We can estimate the difference as a function of \(M_1\) or \(M_2^{th}\). We will see both below.

Difference with threshold mass

Here we want to see the difference of this approximations as a function of \(M_2^{th}\).

m1 = 1e13
md(f'We start by fixing $M_1$ at $10^{{{np.log10(m1):.1f}}}$'
  r' and evaluating the difference of the arguments $\frac{dn}{dM_2}P(M_1|M_2)$ vs $P(M_1|M_2)$:')

We start by fixing \(M_1\) at \(10^{13.0}\) and evaluating the difference of the arguments \(\frac{dn}{dM_2}P(M_1|M_2)\) vs \(P(M_1|M_2)\):

m2_vec = np.logspace(12, 15, 500)
norm1 = quad_vec(lambda logm2: p_m1_m2(m1, 10**logm2)*dn_dlogm(logm2),
    min_log_mass2_norm, max_log_mass2, epsabs=1e-50)[0]
norm2 = quad_vec(lambda logm2: p_m1_m2(m1, 10**logm2),
    min_log_mass2_norm, max_log_mass2, epsabs=1e-50)[0]

plt.plot(m2_vec, p_m1_m2(m1, m2_vec)*dn_dlogm(np.log10(m2_vec))/norm1,
         label=r'$\frac{dn}{dM_2}P(M_1|M_2)$')
plt.plot(m2_vec, p_m1_m2(m1, m2_vec)/norm2, label='$P(M_1|M_2)$')


plt.axvline(m1, ls='--', color='r')
plt.text(m1, 0, '$M_1$', color='r')

plt.xscale('log')
plt.xlabel('$M_2$')
plt.ylabel('kernel')
plt.legend(fontsize=16)
plt.show()
../_images/intrinsic_completeness_33_0.png

There is only a small shift in the argument to be integrated.

When making the integrals:

m2_th_vec = np.logspace(12, 14, 100)

int_full_m1fix = np.array([comp_full(m1, m2) for m2 in m2_th_vec])
int_approx_m1fix = np.array([comp_approx(m1, m2) for m2 in m2_th_vec])
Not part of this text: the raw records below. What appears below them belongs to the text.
-- ==== Sys2Proof/Machine/Telemetry.lean ====
section
/-! DEFINITION. Counters, snapshots, histograms, capture and box-office meters (R308 to R328): mailbox, wraps, the snapshot
bank, the latch at a minute mark, the collector and its ring. -/

namespace Sys2Proof.Machine

/-- Change the telemetry state. -/
def State.modTel (s : State) (f : TelSt → TelSt) : State := { s with tel := f s.tel }

/-! ### The counter mailbox (R313, R314) -/

/-- CT_CNT_SEL of a serving agent. -/
def cntSel (agent : Nat) : Nat := gmbx agent 0x00070000
/-- Whether a serving agent runs: a tile that is here, or the stage manager. -/
def State.agentHere (s : State) (agent : Nat) : Bool := if agent < 8 then s.here agent else agent == 8 && !s.ilulysReset
/-- Whether SPACE and NUM name a counter (R309, R313). -/
def counterNamed (space num : Nat) : Bool :=
  let b := num / 256
  let i := num % 256
  match space % 4, space with
  | _, 4 => decide (b < 8)
  | 0, _ => decide (b < 8 ∧ i < 160 ∨ b = 8 ∧ i < 64) && decide (space < 4)
  | 1, _ => decide (b < 8 ∧ i < 160) && decide (space < 4)
  | 2, _ => decide (b < 8 ∧ i < 160 ∨ b = 8 ∧ i < 64) && decide (space < 4)
  | _, _ => decide (b < 8 ∧ i < 160) && decide (space < 4)
/-- Whether the named counter cannot be reached: the Ilulys die in reset, or a tile's service link down. -/
def State.counterAway (s : State) (agent space num : Nat) : Bool :=
  let b := num / 256
  (decide (space = 0 ∨ space = 2) && b == 8 && s.ilulysReset) ||
    (agent == 8 && decide (b < 8) && s.here b && s.headless b)
/-- A counter as a capture takes it, the `i`th of one instant: an event of the last 20 ns may not be included, which is free (R315); it
counts in the next. -/
def State.captured (s : State) (key i : Nat) : Ctr :=
  let c := tget {} s.tel.ctr key
  let l := s.freshNow.filter fun x => x.key == key
  let n := l.foldl (fun n x => n + x.n) 0
  let d := if n = 0 then 0 else Config.freeNat (s.freeCtr + i) % (n + 1)
  if d ≤ c.n then { c with n := c.n - d } else { n := c.n + 2 ^ 48 - d, ovf := (l.head?.map (·.ovf)).getD false }
/-- A counter as the mailbox gives it: with NA, and zero where it is not available; zero for a tile that is absent or lost (R3, R346). -/
def State.countedAs (s : State) (agent space num : Nat) : Ctr × Bool :=
  if !counterNamed space num || s.counterAway agent space num then ({}, true)
  else if num / 256 < 8 && !s.here (num / 256) then ({}, false)
  else if space = 2 ∨ space = 3 then (tget {} s.tel.held (ctrKey space num), false)
  else (s.captured (ctrKey space num) 0, false)
/-- The effect of a write of CT_CNT_SEL (R314): VALID clears, the counter is captured, its live overflow bit clears after,
unless the wrap that set it is left out. -/
def State.cntAct (s : State) (agent : Nat) (v : Word) : State :=
  let v := v &&& 0xFFFF#32
  let space := field v 14 12
  let num := field v 11 0
  let c := s.countedAs agent space num
  let all := decide (c.1.n ≤ (s.ctr space num).n)
  let s := (s.used.setLv (cntSel agent) v).modTel fun k => { k with counted := tset none k.counted agent (some c) }
  if bit v 15 && !c.2 && (space = 0 || space = 1 || space = 4) && all then
    s.modTel fun k => { k with ctr := tmod {} k.ctr (ctrKey space num) fun c => { c with ovf := false } }
  else s
/-- COUNTER_READ. -/
def counterRead (agent : Nat) (v : Word) (s : State) : State := if s.agentHere agent then s.cntAct agent v else s
/-- COUNTER_READ_DONE: the capture stands in LO and HI and VALID is set. -/
def counterReadDone (agent : Nat) (s : State) : State :=
  match tget none s.tel.counted agent with
  | none => s
  | some c =>
    if !s.agentHere agent then s
    else
      let s := s.setLv (cntSel agent + 4) (BitVec.ofNat 32 c.1.n)
      let s := s.setLv (cntSel agent + 8)
        (BitVec.ofNat 32 (c.1.n / 2 ^ 32 % 65536 + b2n c.1.ovf * 2 ^ 16 + b2n c.2 * 2 ^ 17))
      (s.setFlag (cntSel agent) 31 true).modTel fun k => { k with counted := tset none k.counted agent none }

/-- COUNTER_WRAP (R312): the CT_WRAP record of a counter that has wrapped. -/
def counterWrap (block i : Nat) (s : State) : State :=
  match s.tel.wraps.find? fun x => x.2 == 256 * block + i with
  | none => s
  | some x =>
    let s := s.modTel fun k => { k with wraps := k.wraps.erase x }
    s.eventMgr 0x0150 (if block < 8 then block else 15) (leBytes 2 (x.2 % 65536) ++ leBytes 1 x.1)

/-- The effect of a write of CT_PROG[k] (R311): a changed selection clears the counter. -/
def State.progAct (s : State) (t k : Nat) (v : Word) : State :=
  let old := s.lv (ctProg t k)
  let s := s.plainWrite (ctProg t k) v
  if s.lv (ctProg t k) = old then s
  else s.modTel fun q => { q with
    ctr := tset {} q.ctr (ctrKey 0 (256 * t + 128 + k)) {}, fresh := q.fresh.filter fun x => x.key != 256 * t + 128 + k }
/-- CT_PROG_WRITE. -/
def ctProgWrite (t k : Nat) (v : Word) (s : State) : State := if s.here t && k < 32 then s.progAct t k v else s

/-! ### Snapshots (R316) -/

/-- CT_SNAP_CTRL. -/
def snapCtrl : Nat := 0x00070010
/-- The effect of a write of CT_SNAP_CTRL: ARM is ignored while a snapshot is armed. -/
def State.snapAct (s : State) (v : Word) : State :=
  let s := s.plainWrite snapCtrl v
  if bit v 0 && !s.flag snapCtrl 1 then
    ((s.setFlag snapCtrl 1 true).setFlag snapCtrl 2 false).modTel fun k => { k with snapDone := [] }
  else s
/-- Copy a block's event and slot counters into its snapshot bank. -/
def State.snapCopy (s : State) (b : Nat) : State :=
  let mine := s.tel.ctr.filter fun x => decide (x.1 / 4096 < 2) && x.1 / 256 % 16 == b
  let kept := s.tel.held.filter fun x => x.1 / 256 % 16 != b
  { s with
    freeCtr := s.freeCtr + mine.length
    tel := { s.tel with
      held := mine.zipIdx.foldl (fun h x => tset {} h (x.1.1 + 8192) (s.captured x.1.1 x.2)) kept
      snapDone := s.tel.snapDone ++ [b] } }
/-- The snapshot instant: of a tile, as its slave counter reads it; of the Ilulys die (8), the first whole microsecond of the
master at or after it. -/
def State.snapReach (s : State) (b : Nat) : State :=
  let at_ := s.ftWords 0x00070014
  if b < 8 then s.reach (·.tileFt b) at_ else s.reach (·.tm.ft) (ceilDiv (max at_ s.tm.ft) 1000 * 1000)
/-- SNAPSHOT: the snapshot instant at a block, 8 the Ilulys die. -/
def snapshot (b : Nat) (s : State) : State :=
  if !s.flag snapCtrl 1 || s.tel.snapDone.contains b || !s.agentHere b then s else (s.snapReach b).snapCopy b
/-- SNAPSHOT_DONE: every present tile and the Ilulys die have copied. -/
def snapshotDone (s : State) : State :=
  if s.flag snapCtrl 1 && (8 :: s.present).all s.tel.snapDone.contains then
    (s.setFlag snapCtrl 1 false).setFlag snapCtrl 2 true
  else s

/-! ### Histograms and capture (R319 to R322) -/

/-- The effect of a write of CT_HIST_CFG (R319). -/
def State.histAct (s : State) (t h : Nat) (v : Word) : State :=
  let s := s.plainWrite (ctHist t h) v
  if bit v 30 then
    s.modTel fun k => { k with ctr := (List.range 32).foldl (fun m b => tset {} m (ctrKey 4 (256 * t + 32 * h + b)) {}) k.ctr }
  else s
/-- HISTOGRAM_CLEAR. -/
def histogramClear (t h : Nat) (v : Word) (s : State) : State :=
  if s.here t && h < 8 then s.histAct t h (putBit v 30 true) else s
/-- The effect of a write of CT_CAP[c] word 0 (R321): EN set zeroes the producer index and the countdown. -/
def State.capAct (s : State) (t c : Nat) (v : Word) : State :=
  let was := s.flag (ctCap t c 0) 0
  let s := s.plainWrite (ctCap t c 0) v
  if bit v 0 && !was then (s.setFld (ctCap t c 7) 15 0 0).modCap t c fun k => { k with countdown := 0 } else s
/-- CAPTURE_ENABLE. -/
def captureEnable (t c : Nat) (v : Word) (s : State) : State :=
  if s.here t && c < 4 then s.capAct t c (putBit v 0 true) else s

/-- A 64-bit address held in two words, of which the low bits below `a` are not address bits. -/
def State.addr2 (s : State) (lo a : Nat) : Nat := (s.lv lo).toNat / a * a + (s.lv (lo + 4)).toNat * 2 ^ 32
/-- CAPTURE_RECORD_WRITE (R322): the oldest queued record is written, then the producer index to the shadow word. -/
def captureRecordWrite (t c : Nat) (s : State) : State :=
  let e := s.tileEpoch t
  let w := s.lv (ctCap t c 0)
  let p := field w 28 21
  match (s.cap t c).queue with
  | [] => s
  | r :: rs =>
    if !s.here t || 4 ≤ c then s
    else
      let s := s.modCap t c fun k => { k with queue := rs }
      if !s.partEn e p then s
      else
        let i := s.fld (ctCap t c 7) 15 0
        let svc := field w 12 10
        let s := s.hostWriteAs svc e t p none false none .write (s.addr2 (ctCap t c 3) 128 + i % s.capSize t c * 128) r
        let s := s.setFld (ctCap t c 7) 15 0 ((i + 1) % 65536)
        s.hostWriteAs svc e t p none false none .write (s.addr2 (ctCap t c 5) 4) (leBytes 4 ((i + 1) % 65536))

/-! ### Box-office meters (R323 to R327) -/

/-- CT_BO_CFG. -/
def boCfg : Nat := 0x00070020
/-- CT_BO_INDEX. -/
def boIndex : Nat := 0x00070034
/-- CT_BO_STATUS. -/
def boStatus : Nat := 0x00070038
/-- The meter ring's size in records. -/
def State.boSize (s : State) : Nat :=
  let n := s.fld boCfg 5 1
  2 ^ (if 12 ≤ n ∧ n ≤ 16 then n else 12)
/-- Free places of the meter ring. -/
def State.boRoom (s : State) : Nat := s.boSize - modSub 65536 (s.fld boIndex 15 0) (s.fld boIndex 31 16)
/-- The fields of an accumulator set in record order. -/
def Bo.list (b : Bo) : List Nat := [b.green, b.yellow, b.egress, b.engine, b.aperture, b.discard, b.work]
/-- An accumulator set from its fields. -/
def Bo.ofList (l : List Nat) : Bo :=
  { green := l.getD 0 0, yellow := l.getD 1 0, egress := l.getD 2 0, engine := l.getD 3 0, aperture := l.getD 4 0
    discard := l.getD 5 0, work := l.getD 6 0 }
/-- Sum two accumulator sets. -/
def Bo.plus (a b : Bo) : Bo := Bo.ofList ((a.list.zip b.list).map fun x => x.1 + x.2)
/-- The largest value of a record's field. -/
def boMax : Nat := 2 ^ 40 - 1
/-- A byte field of a record in 64-byte units, what is carried, and whether it saturates (R325). -/
def boUnits (bytes carry : Nat) : Nat × Nat × Bool :=
  let n := bytes + carry
  if boMax < n / 64 then (boMax, 0, true) else (n / 64, n % 64, false)
/-- The fields of a record: value, carry, saturation; WORK is a count. -/
def boFields (b c : Bo) : List (Nat × Nat × Bool) :=
  (((b.list.zip c.list).take 6).map fun x => boUnits x.1 x.2) ++ [(min boMax b.work, 0, decide (boMax < b.work))]
/-- A meter record (R326). -/
def boRecord (mark seat : Nat) (fs : List (Nat × Nat × Bool)) (flags minutes tiles : Nat) : List Byte :=
  let sat := fs.zipIdx.foldl (fun n x => n + b2n x.1.2.2 * 2 ^ x.2) 0
  let b := leBytes 6 mark ++ leBytes 2 (seat % 4096) ++ (fs.map fun f => leBytes 5 f.1).flatten ++
    leBytes 2 (sat + flags) ++ leBytes 1 minutes ++ leBytes 1 tiles ++ List.replicate 13 0
  b ++ leBytes 4 (crc32c b).toNat
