-- ==== Sys2Proof/Machine/Ingress.lean ====
section
/-! DEFINITION. Memory requests that enter on PCI Express ports (R156, R160 to R163): the BARs of the fabric function (R231,
R232, R281), forwarding, multicast (R93, R142), and ingress that is held (R44, R276). -/

namespace Sys2Proof.Machine

/-! ### Held ingress (R44, R276) -/

/-- The PCI Express port through which a seat sends. -/
def State.seatPort (s : State) (e : Bool) (seat : Nat) : Nat :=
  if s.seatKind1 e seat then s.bindPort e (s.seatFunc e seat) else s.upPort e (s.seatPart e seat)
/-- Whether a port admits no header to lookup: its tile is between a curtain's fall and its flip, a seat that sends through it
is withheld or has a piece of a store waiting for a line (R175), or an earlier packet of the port waits. -/
def State.ingressHeld (s : State) (port : Nat) : Bool :=
  let t := tileOf port
  (s.cur.held.contains t && !s.cur.flipped.contains t) ||
    (s.sch.withheld.any fun k => k / 4096 == t && s.seatPort (s.tileEpoch t) (k % 4096) == port) ||
    (s.wc.stuck.any fun k => s.seatPort (s.tileEpoch t) k.seat == port) ||
    s.arrivals.any fun i => arrivalPort i == some port
/-- Whether anything can arrive on a port: its tile runs, its link is up and it is not in blackout. -/
def State.live? (s : State) (port : Nat) : Bool :=
  s.operates (tileOf port) && s.portEn (s.tileEpoch (tileOf port)) port && s.portUp port

/-! ### The receive side of the data-link layer (R81) -/

/-- The credits of a TLP of `n` payload bytes: one header, its payload in units of 16 bytes. -/
def rxCost (n : Nat) : Nat × Nat := (1, ceilDiv n 16)
/-- A TLP arrives in order on a PCI Express port: it is acknowledged, and its credits are owed to the partner. -/
def State.rxTlp (s : State) (port cls n : Nat) : State :=
  if !s.live? port || s.isVfl (s.tileEpoch (tileOf port)) port then s
  else
    let k := (s.portSt port).rxSeq
    (s.modPort port fun q => { q with
      rxSeq := (k + 1) % 4096
      owed := tmod (0, 0) q.owed cls fun u => (u.1 + (rxCost n).1, u.2 + (rxCost n).2) }).emit (.dllp port 0 k 0 0)
/-- The credits owed on a port are returned, unless a packet of it waits in its receive buffer or is refused admission (R44, R125,
R276). -/
def State.creditOut (s : State) (port : Nat) : State :=
  if !s.live? port || s.isVfl (s.tileEpoch (tileOf port)) port || (s.arrivals.any fun i => arrivalPort i == some port) ||
      s.pkts.any fun p => p.inPort == some port && p.loc == .refused then s
  else s.each (s.portSt port).owed fun s x =>
    let g := tget (0, 0) (s.portSt port).given x.1
    let g := (g.1 + x.2.1, g.2 + x.2.2)
    (s.modPort port fun q => { q with given := tset (0, 0) q.given x.1 g, owed := tset (0, 0) q.owed x.1 (0, 0) }).emit
      (.dllp port (2 + x.1) 0 (g.1 % 4096) (g.2 % 65536))
/-- What a TLP of `n` payload bytes does beside what its kind does: its acknowledgement, and its credits. -/
def State.tlpIn (s : State) (port cls n : Nat) (f : State → State) : State := (f (s.rxTlp port cls n)).creditOut port

/-! ### Sending on (R45, R137, R164) -/

/-- A packet that has entered on a port goes to the core of its tile. -/
def State.take (s : State) (port : Nat) (p : Packet) : State :=
  let t := tileOf port
  s.ingress { p with stamp := s.tileFt t, inPort := some port, tile := t, srcTile := t, src := port, chan := portChan port }
/-- A packet that has entered on a port ends there for a cause (R330, R333). -/
def State.endHere (s : State) (port : Nat) (p : Packet) (c : EndCause) : State :=
  let t := tileOf port
  match p.cls with
  | .posted => s.countDrop t (some port) p.seat (p.charged) c
  | .cpl => s.countDrop t (some port) p.seat (p.charged) c
  | .nonPosted => s.synthUr t p.epoch p.mgmt p.origin p.rRid p.rTag p.svc p.port (attrOf p.body)
  | .engine => match p.body with
    | .eng h _ => s.endEng t h false c.code
    | _ => s
/-- An Unsupported Request: UR for a non-posted request, a posted one is discarded. -/
def State.unsupported (s : State) (port : Nat) (p : Packet) : State :=
  if p.cls == .nonPosted then s.replyUr (tileOf port) p.epoch p.mgmt p.origin p.rRid p.rTag p.svc none (attrOf p.body)
  else s.modBo (tileOf port) p.seat fun b => { b with discard := b.discard + p.charged }
/-- Send a packet to a port of this part. -/
def State.sendTo (s : State) (port : Nat) (p : Packet) (tgt : Nat) : State :=
  if s.sees (tileOf port) (tileOf tgt) then s.take port { p with dest := pbOf tgt, ports := [tgt] }
  else s.endHere port { p with ports := [tgt] } .tileLost
/-- Send a packet to another part by the route table (R165, R166). -/
def State.sendFar (s : State) (port : Nat) (p : Packet) (fid : Nat) : State :=
  let t := tileOf port
  match s.nextHop p.epoch t (p.sfid.getD (fidOf (s.switchNum p.epoch) port)) fid with
  | some h => s.sendTo port { p with target := fid } h
  | none =>
    let s := s.count t .tlFabricUnreachable (some port) p.seat
    if p.cls == .nonPosted || p.cls == .engine then s.endHere port p .portDown
    else s.modBo t p.seat fun b => { b with discard := b.discard + p.charged }

/-- Send a request to a bound function: to its port, or to the part that has it (R150, R160). -/
def State.toFunction (s : State) (port : Nat) (p : Packet) (f : Nat) : State :=
  let e := p.epoch
  let q := s.bindPart e f
  let d := s.bindVdp e f
  let p := { p with func := some f }
  if s.vdpDark e q d then s.endHere port { p with ports := if s.vdpLocal e q d then [s.bindPort e f] else [] } .blackout
  else if s.vdpLocal e q d then s.sendTo port p (s.bindPort e f)
  else s.sendFar port p (fidOf (s.vdpSw e q d) (s.bindPort e f))

/-- Send copies of a packet to ports of this part, one for each tile (R142). -/
def State.copies (s : State) (port : Nat) (p : Packet) (ports : List Nat) : State :=
  s.each s.part.tiles fun s t =>
    let mine := ports.filter fun q => tileOf q == t
    match mine with
    | [] => s
    | q :: qs =>
      let low := qs.foldl min q
      if s.sees (tileOf port) t then s.take port { p with dest := pbOf low, ports := mine } else s.endHere port p .tileLost

/-! ### Requests as they enter -/

/-- The core class of a request. -/
def reqCls (r : Req) : PClass := if reqNp r then .nonPosted else .posted
/-- Whether a request is owed order (R136, R172): Relaxed Ordering, where it is honoured, frees memory writes, AtomicOps and
deferrable writes. -/
def reqOwed (r : Req) (honoured : Bool) : Bool :=
  !(honoured && r.relaxed && (r.kind == .memWrite || r.kind == .atomicOp || r.kind == .deferrableWrite))
/-- A request without its ECRC: a received one is never forwarded (R78). -/
def noEcrc (r : Req) : Req := { r with ecrcBad := false }
/-- The packet of a request that has entered. -/
def reqPacket (e : Bool) (r : Req) (o : Origin) (part seat : Option Nat) (ordered : Bool) : Packet :=
  { id := 0, cls := reqCls r, body := .req (noEcrc r), origin := o, rRid := r.rid, rTag := r.tag, part := part, epoch := e, seat := seat,
    svc := r.tc, ordered := ordered }

/-- A TLP that is discarded at ingress (R78, R79, R341): malformed, over the Max_Payload_Size of its port, or of bad ECRC where the
port's partition checks it. -/
def State.badTlp (s : State) (port p d : Nat) (r : Req) (mps : Nat) : Option State :=
  if r.malformed || decide (mps < r.data.length) then
    some ((s.count (tileOf port) .malformed (some port)).logAer p d .malformedTlp)
  else if s.ecrcFails (s.tileEpoch (tileOf port)) port r.ecrcBad then some ((s.count (tileOf port) .ecrcErr (some port)).logAer p d .ecrc)
  else none
/-- A poisoned TLP is forwarded and counted (R340). -/
def State.notePoison (s : State) (port p d : Nat) (poisoned : Bool) : State :=
  if poisoned then (s.count (tileOf port) .poisonFwd (some port)).logAer p d .poisonedTlp else s

/-- Which BAR of a partition's fabric function holds an address (R160 rule 1, R279, R280). -/
def State.barOf (s : State) (e : Bool) (p a : Nat) : Option Nat :=
  let f := s.fab p
  let n := s.bar4Log2 e p
  let within := fun (b k : Nat) => decide (b / 2 ^ k = a / 2 ^ k)
  if !f.mse || f.d3hot then none
  else if within f.bar0 28 then some 0
  else if within f.bar2 24 then some 2
  else if n ≠ 0 && within f.bar4 n then some 4
  else none

/-! ### BAR0 (R281) -/

/-- Whether an access to BAR0 is a register access for its seat, by the rows of R281 after the first. -/
def State.bar0Admits (s : State) (e : Bool) (seat : Option Nat) (o : Nat) : Bool :=
  match seat with
  | some 0 => true
  | some k => decide (0x00500000 ≤ o ∧ o < 0x00700000) && s.ringOwner e ((o - 0x00500000) / 32) == some k
  | none => false

/-- An access to BAR0 of a partition (R281); `up` where it entered on the partition's upstream port. An unseated access is
counted, whatever it finds (R229; DEDUCED, log entry 103). -/
def State.bar0 (s : State) (e : Bool) (p : Nat) (who : Requester) (up : Bool) (r : Req) : State :=
  let t := s.homeTile e p
  let o := r.addr.toNat % 2 ^ 28
  let seat := s.seatOf e p who r.pasid
  let ok := (up && inMsix o) || s.bar0Admits e seat o
  let via := Via.inband t (s.upPort e p)
  let s := if s.here t && seat.isNone && !(r.kind == .memWrite && r.poisoned) then s.count t .stUnseated else s
  if !s.here t then s
  else if r.kind == .memWrite then
    if r.poisoned then s.poisonedWrite p
    else if r.data.length ≠ 4 || o % 4 ≠ 0 || !r.be.all id then s.logFabAer p .unsupportedRequest
    else if ok then s.regWrite via o (BitVec.ofNat 32 (ofBytes r.data))
    else s.count t .stBar0Refused none seat
  else if r.kind != .memRead || r.len ≠ 4 || o % 4 ≠ 0 then s.barReply e p who r .ur []
  else if ok then s.barReply e p who r .sc (leBytes 4 (s.regRead via o).toNat)
  else (s.count t .stBar0Refused none seat).barReply e p who r .sc (leBytes 4 0)

/-! ### BAR2 (R231, R232) -/

/-- A word of a seat's doorbell page. -/
def State.pageWord (s : State) (t seat o : Nat) : Word :=
  let q := s.seatSt seat
  if o = 0x040 then putBit (putField 0 2 0 q.st) 3 (s.seatBlack t seat)
  else if o = 0x180 then putBit (putBit (putBit 0 0 (s.t2mFull seat)) 2 (s.m2tBusy seat)) 4 q.dropped
  else if 0x800 ≤ o ∧ o < 0x840 then tget 0 q.t2m ((o - 0x800) / 4)
  else if 0x840 ≤ o ∧ o < 0x880 then tget 0 q.m2t ((o - 0x840) / 4)
  else 0
/-- A byte of a seat's doorbell page. -/
def State.pageByte (s : State) (t seat o : Nat) : Byte :=
  (s.pageWord t seat (o / 4 * 4) >>> (8 * (o % 4))).setWidth 8

/-- An access to BAR2 of a partition. -/
def State.bar2 (s : State) (e : Bool) (p : Nat) (who : Requester) (r : Req) : State :=
  let t := s.homeTile e p
  let seat := r.addr.toNat % 2 ^ 24 / 4096
  let o := r.addr.toNat % 4096
  let unseated := (s.seatOf e p who r.pasid).isNone
  if !s.here t then s
  else if r.kind = .atomicOp then bar2Atomic p who seat r s
  else if r.kind = .memWrite then
    if o < 0x020 then ringDoorbell p who seat (o / 4) r s
    else if o < 0x024 then poolDoorbell p who seat r s
    else if 0x180 ≤ o ∧ o < 0x184 then
      s.mailbox p who seat r fun s => s.mbxFlagsWrite seat (BitVec.ofNat 32 (ofBytes (r.data.take 4)))
    else if 0x800 ≤ o ∧ o < 0x840 then mbxT2mWrite p who seat (o - 0x800) r s
    else if 0x840 ≤ o ∧ o < 0x880 then s.mailbox p who seat r id
    else if r.poisoned then s.poisonedWrite p
    else if unseated then s.count t .stUnseated else s
  else if r.kind ≠ .memRead then s.barReply e p who r .ur []
  else if 0x100 ≤ o ∧ o < 0x104 then fenceRead p who seat r s
  else
    let s := if unseated then s.count t .stUnseated else s
    let data := if s.onPage e p who seat r then (List.range r.len).map fun i => s.pageByte t seat (o + i)
      else List.replicate r.len 0
    s.barReply e p who r .sc data

/-- A request in a BAR of a partition's fabric function. -/
def State.barAccess (s : State) (e : Bool) (p : Nat) (who : Requester) (up : Bool) (r : Req) (bar : Nat) : State :=
  if bar = 0 then s.bar0 e p who up r else if bar = 2 then s.bar2 e p who r else s.bar4 e p who r

/-! ### PCI Express multicast (R93, R142) -/

/-- The ports that receive a multicast group of a partition, other than on virtual port `d`: those of this part, and fabric IDs
of remote ones. -/
def State.mcTargets (s : State) (e : Bool) (p d g : Nat) : List Nat × List Nat :=
  let ds := (List.range 32).filter fun k => k != d && s.vdpEn e p k && s.vdpPresents e p k && (s.vport p k).mcReceive.testBit g
  let up := if d ≠ 32 && (s.vport p 32).mcReceive.testBit g then [s.upPort e p] else []
  let open_ := ds.filter fun k => !s.vdpDark e p k
  (up ++ (open_.filter fun k => s.vdpLocal e p k).map fun k => s.vdpPort e p k,
   (open_.filter fun k => !s.vdpLocal e p k).map fun k => fidOf (s.vdpSw e p k) (s.vdpPort e p k))
/-- The ports of a multicast group's copies that DPC of a partition that does not own them ends (R88). -/
def State.mcDark (s : State) (e : Bool) (p d g : Nat) : List Nat :=
  ((List.range 32).filter fun k => k != d && s.vdpEn e p k && s.vdpPresents e p k && (s.vport p k).mcReceive.testBit g &&
    s.vdpDark e p k).map fun k => s.vdpPort e p k
/-- A multicast write that entered on virtual port `d` of partition `p`. -/
def State.multicast (s : State) (port p d g : Nat) (q : Packet) : State :=
  let e := q.epoch
  let w := s.conf e (0x00040000 + 4 * g)
  let drop := fun (s : State) => s.modBo (tileOf port) q.seat fun b => { b with discard := b.discard + q.charged }
  let owned := decide (g < 64) && bit w 8 && field w 7 0 == p
  let tgt := s.mcTargets e p d g
  if !owned then drop (s.count (tileOf port) .pbMcNoTarget (some port) q.seat)
  else if (s.vport p d).mcBlock.testBit g || (s.vport p d).mcUntrans.testBit g then drop (s.logAer p d .mcBlocked)
  else
    let dark := s.mcDark e p d g
    let s := s.each dark fun s k => s.countDrop (tileOf port) (some k) q.seat q.charged .portDown
    if !dark.isEmpty && tgt.1.isEmpty && tgt.2.isEmpty then s
    else if tgt.1.isEmpty && tgt.2.isEmpty then drop (s.count (tileOf port) .pbMcNoTarget (some port) q.seat)
    else (s.copies port q tgt.1).each tgt.2 fun s fid => s.sendFar port q fid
and checking the difference:

f, axes = plt.subplots(2, figsize=(6, 8), sharex=True)

axes[0].plot(m2_th_vec, int_full_m1fix, label=r'$\frac{dn}{dM_2}P(M_2|M_1)$')
axes[0].plot(m2_th_vec, int_approx_m1fix, label='$P(M_2|M_1)$')

diff_m1fix = int_approx_m1fix-int_full_m1fix
axes[1].plot(m2_th_vec, diff_m1fix)

axes[0].legend(fontsize=16)
axes[0].set_ylabel('$c_{M_2^{th}}(M_1=10^{13})$')
axes[1].set_ylabel('$difference$')
axes[1].set_xlabel('$M_2^{th}$')


for ax in axes:
    ax.set_xscale('log')
    ax.axvline(m1, ls='--', color='r')
    ax.text(m1, 0, '$M_1$', color='r')

plt.show()
../_images/intrinsic_completeness_37_0.png
md(f'the maximum difference is of {diff_m1fix.max():.4f}. '
   f'Therefore the approximation only deviates by {diff_m1fix.max()*100:.0f}%,'
   ' and it occurs at $M_2^{th}$=$M_1$')

the maximum difference is of 0.0910. Therefore the approximation only deviates by 9%, and it occurs at \(M_2^{th}\)=\(M_1\)

Difference catalog mass

Here we want to see the difference of this approximations as a function of \(M_1\).

m2_th = 1e13
md(f'We start by setting $M_2^{{th}}$ at $10^{{{np.log10(m2_th):.1f}}}$'
  r' and evaluating the difference of the arguments $\frac{dn}{dM_2}P(M_1|M_2)$ vs $P(M_1|M_2)$:')

We start by setting \(M_2^{th}\) at \(10^{13.0}\) and evaluating the difference of the arguments \(\frac{dn}{dM_2}P(M_1|M_2)\) vs \(P(M_1|M_2)\):

m1_vec = np.logspace(12, 14, 201)

int_full_m2fix = comp_full(m1_vec, m2_th)
int_approx_m2fix = comp_approx(m1_vec, m2_th)
f, axes = plt.subplots(2, figsize=(6, 8), sharex=True)

axes[0].plot(m1_vec, int_full_m2fix, label=r'$\frac{dn}{dM_2}P(M_1|M_2)$')
axes[0].plot(m1_vec, int_approx_m2fix, label='$P(M_1|M_2)$')

diff_m2fix = int_approx_m2fix-int_full_m2fix
axes[1].plot(m1_vec, diff_m2fix)

axes[0].legend(fontsize=16)
axes[0].set_ylabel('$c_{M_2^{th}=10^{13}}(M_1)$')
axes[1].set_ylabel('$difference$')
axes[1].set_xlabel('$M_1$')
for ax in axes:
    ax.set_xscale('log')
    ax.axvline(m2_th, ls='--', color='r')
    ax.text(m2_th, 0, '$M_2^{th}$', color='r')

plt.show()
../_images/intrinsic_completeness_43_0.png
md(f'The maximum difference is of {diff_m2fix.max():.4f}. '
   f'Therefore the approximation only deviates by {diff_m2fix.max()*100:.0f}%,'
   ' and it occurs at $M_1$=$M_2^{th}$')

The maximum difference is of 0.0918. Therefore the approximation only deviates by 9%, and it occurs at \(M_1\)=\(M_2^{th}\)